In the present work, we sought to address this anatomical issue by examining the subpleural terminal lung structure using confocal fluorescent microscopy of optically cleared lungs. The optical clearing method permits imaging in the mouse lung to depths exceeding 30 alveolar diameters into the lung, allowing optical serial sectioning of the subpleural alveoli and the ducts beneath them. Our studies were initially focused on mouse lungs, but since the distinctive organization we found had not been described, we confirmed in other species that this pattern was not unique to the mouse. Results in all species show that all of the most peripheral alveolar ducts are oriented perpendicular to the visceral pleural surface.
Methods
Intact lungs were isolated from four male BALB/cJ mice (Jackson Labs), 8–12 weeks of age. All protocols were approved by the Institutional Animal Care and Use Committee of the Johns Hopkins University. The experiments were conducted under the Guidelines for Care and Use of Laboratory Animals issued by the USA National Institutes of Health. Briefly, mice were sacrificed with an anesthetic overdose, and within one minute after they stopped breathing, the thorax was surgically opened. Lungs were perfused slowly through the right ventricle with 10 mL of PBS to remove red blood cells from the vasculature. The trachea was then cannulated and the lungs inflated in situ with 10% buffered formalin at a distending pressure of 25 cmH2O for at least 10 minutes. While the pressure was maintained, the trachea was then tied off and the fully inflated whole lung was removed and submerged in the same fixative for 24–48 hours prior to proceeding to the clearing protocol.
Clearing
To clear the lungs we followed the approach described by Li, et al.9, with minor modifications. Briefly, the fixed lungs were immersed in ≈2 mL of an aqueous-based tissue clearing solution that was prepared by dissolving Histodenz (Sigma-Aldrich) at 1.45 g/ml of a buffer solution of 40% (V/V) N-methylacetamide (Sigma-Aldrich) containing 0.1% Triton X-100 and 0.5% 1-thioglycerol9. Glass containers with the individual inflated lobes were placed on a continuous rocker in the dark for at least 1 week. Tissues were checked every few days, and if the clearing process slowed, fresh clearing media was added. In four additional similarly treated lungs we compared the volumes before and after 2 weeks of immersion in the clearing media. There was only minor nonsignificant volume shrinkage (9.3% - equivalent to 3.3% linear shrinkage) and no gross tissue distortion of the lung during this clearing procedure.
Microscopy
Cleared lungs were placed in an Attofluor cell chamber (Thermo Fisher Scientific) filled with the tissue clearing solution described above and imaged with a Zeiss LSM 880-Airyscan FAST laser scanning confocal microscope.

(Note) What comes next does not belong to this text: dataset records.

/-- SENSOR_REFRESH: the readings of all 23 sensors, every 100 µs (15 R704, R715). -/
def execSensorRefresh (temps : List (Option Int)) (s : State) : Out :=
  .next <|
    let s1 := each ((temps.take 23).zipIdx) refreshOne s
    let h := (hottest s1 (List.range 23)).getD (0, 0)
    overtemp (wrN s1 Reg.thmHottest (wrapN 16 h.1 + h.2 % 32 * 2 ^ 16))

/-- SENSOR_FAIL: a reading has been invalid for 1 ms (15 R715, R716). -/
def execSensorFail (n : Fin 23) (s : State) : Out :=
  .next <|
    match s.power.invalidAt.find? fun e => e.1 == n.val with
    | some e =>
      if decide (e.2 + 1250000 ≤ s.count) && !s.power.failed.contains n.val then
        raiseEv (putPower s { s.power with failed := n.val :: s.power.failed }) Reg.pageThm 4 .block 0x07 0 0x0004 0 [n.val, 0, 0, 0]
      else s
    | none => s

/-- THERMTRIP: a die sensor reaches 115 °C; the pin stays low until a cold reset (15 R705). -/
def execThermtrip (_ : Fin 16) (s : State) : Out := .next (putPower s { s.power with thermtrip := true })

/-- LEAN_WINDOW_END: the transition window ends; a move to nominal looks at VMTX (15 R684, R686). -/
def execLeanWindowEnd (vmtxMv : Nat) (s : State) : Out :=
  .next <|
    match s.power.window with
    | some t =>
      if s.count < t then s
      else
        let s1 := wrB s Reg.clkStatus 4 false
        let s2 := putPower s1 { s1.power with window := none, toNominal := false, vmtxEnd := if s.power.toNominal then vmtxMv else s.power.vmtxEnd }
        if s.power.toNominal && decide (vmtxMv < 735) then
          putPower s2 { s2.power with lateFrom := some (s.power.lateFrom.getD s.count) }
        else lateOver s2
    | none => s

/-- VMTX_REACHED: VMTX reaches 0.735 V; the delay is counted and reported (15 R686, R716). -/
def execVmtxReached (s : State) : Out :=
  .next (lateOver s)

/-- LEAN_EN_WRITE: discarded below the least GAP; effective now, or at the end of the running execution (15 R684, R687). -/
def execLeanEnWrite (on : Bool) (s : State) : Out :=
  .next <|
    if on && decide (rdN s Reg.dlmGap < 125000) then s
    else
      let s1 := wrB s Reg.lspCtl 0 on
      if s.sched.exec.running || s.power.leanEn == on then s1 else fixPoint s1

/-- The multiple of LDG.QUAR_WINDOW that the count has passed (09 R472). -/
def quarMultiple (s : State) : Nat := s.count / max 1 (rdN s Reg.ldgQuarWindow * 2 ^ 32)

/-- QUARANTINE_WINDOW: the counts start again at every multiple of the window, the window as it stands (09 R472). -/
def execQuarantineWindow (s : State) : Out :=
  .next <|
    if rdN s Reg.ldgQuarWindow = 0 ∨ quarMultiple s ≤ s.power.quarAt then s
    else
      let s1 := allCl s fun c => { c with ueExecs := 0, ceCount := 0 }
      putBoot (putPower s1 { s1.power with quarAt := quarMultiple s }) { s1.boot with quar := {} }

A 10x magnification was used for a majority of the image sequences, acquired using a 561 nm laser at 100% power. At this magnification, the xyz resolution created a voxel size of 1.38 × 1.38 × 10.0 µm. The imaging process for the whole mouse lung involved taking multiple stacks in the z direction (called z stacks, (1024×1024 pixels or 1.41 × 1.41 mm in x and y), and then stitching these together to get the whole lung images. The time for obtaining the entire 3D image sequence of an entire lobe of a mouse lung (≈15 z stacks) was approximately 90 minutes. For select areas of the lung we used the highest sampling frequency to visualize the maximal resolution of the system. This resulted in a slice spacing of 3.4 µm, but the imaging acquisition time proved to be prohibitively long for imaging the entire lung at this higher resolution (≈ 40 min for a single z-stack). In all images reported here, lung structure was visualized by taking advantage of the intrinsic autofluorescence from cells and extracellular matrix of lung tissue10,11,12.
Results
Confocal imaging of intact, cleared mouse lungs allowed us to image the structure at depths that approached 1500 µm below the pleural surface. There is of course still a limitation to the depth of imaging even with the cleared lungs, since some light is reflected from the multiple alveolar walls resulting in decreased signal and increased noise the deeper you sample. However, the ability to visualize structures in mice up to 30–40 alveolar diameters below the pleura provides a unique opportunity to understand how this region of the lung is structured and organized. A typical sequence of serial sections from a left lung is shown in supplemental Video 1. Shown are 84 sections taken every 10 µm, starting from the pleural surface to a depth of 840 µm. The time for obtaining the entire 3D image sequence of the whole lobe (≈15 z stacks) was approximately 90 min. At increasing depth, duct branching can be seen as well as the distal ends of small pulmonary blood vessels. In supplemental Video 2, a single z stack was done with the higher resolution in the z direction providing the minimal z spacing of 3.4 µm. This particular stack includes 243 images for a total subpleural depth of 833 µm. As with the 10 µm sections, at depths more than 2 alveoli deep, the parallel organization of the alveolar ducts is evident as well as the intimate relationship between the basolateral aspects of the alveoli surrounding adjacent ducts. This stack also affords a higher resolution imaging of the branching structures of the blood vessels (bright autofluorescence) and ducts in the deeper lung. This highest resolution, however, was not routinely utilized because the imaging took much too long.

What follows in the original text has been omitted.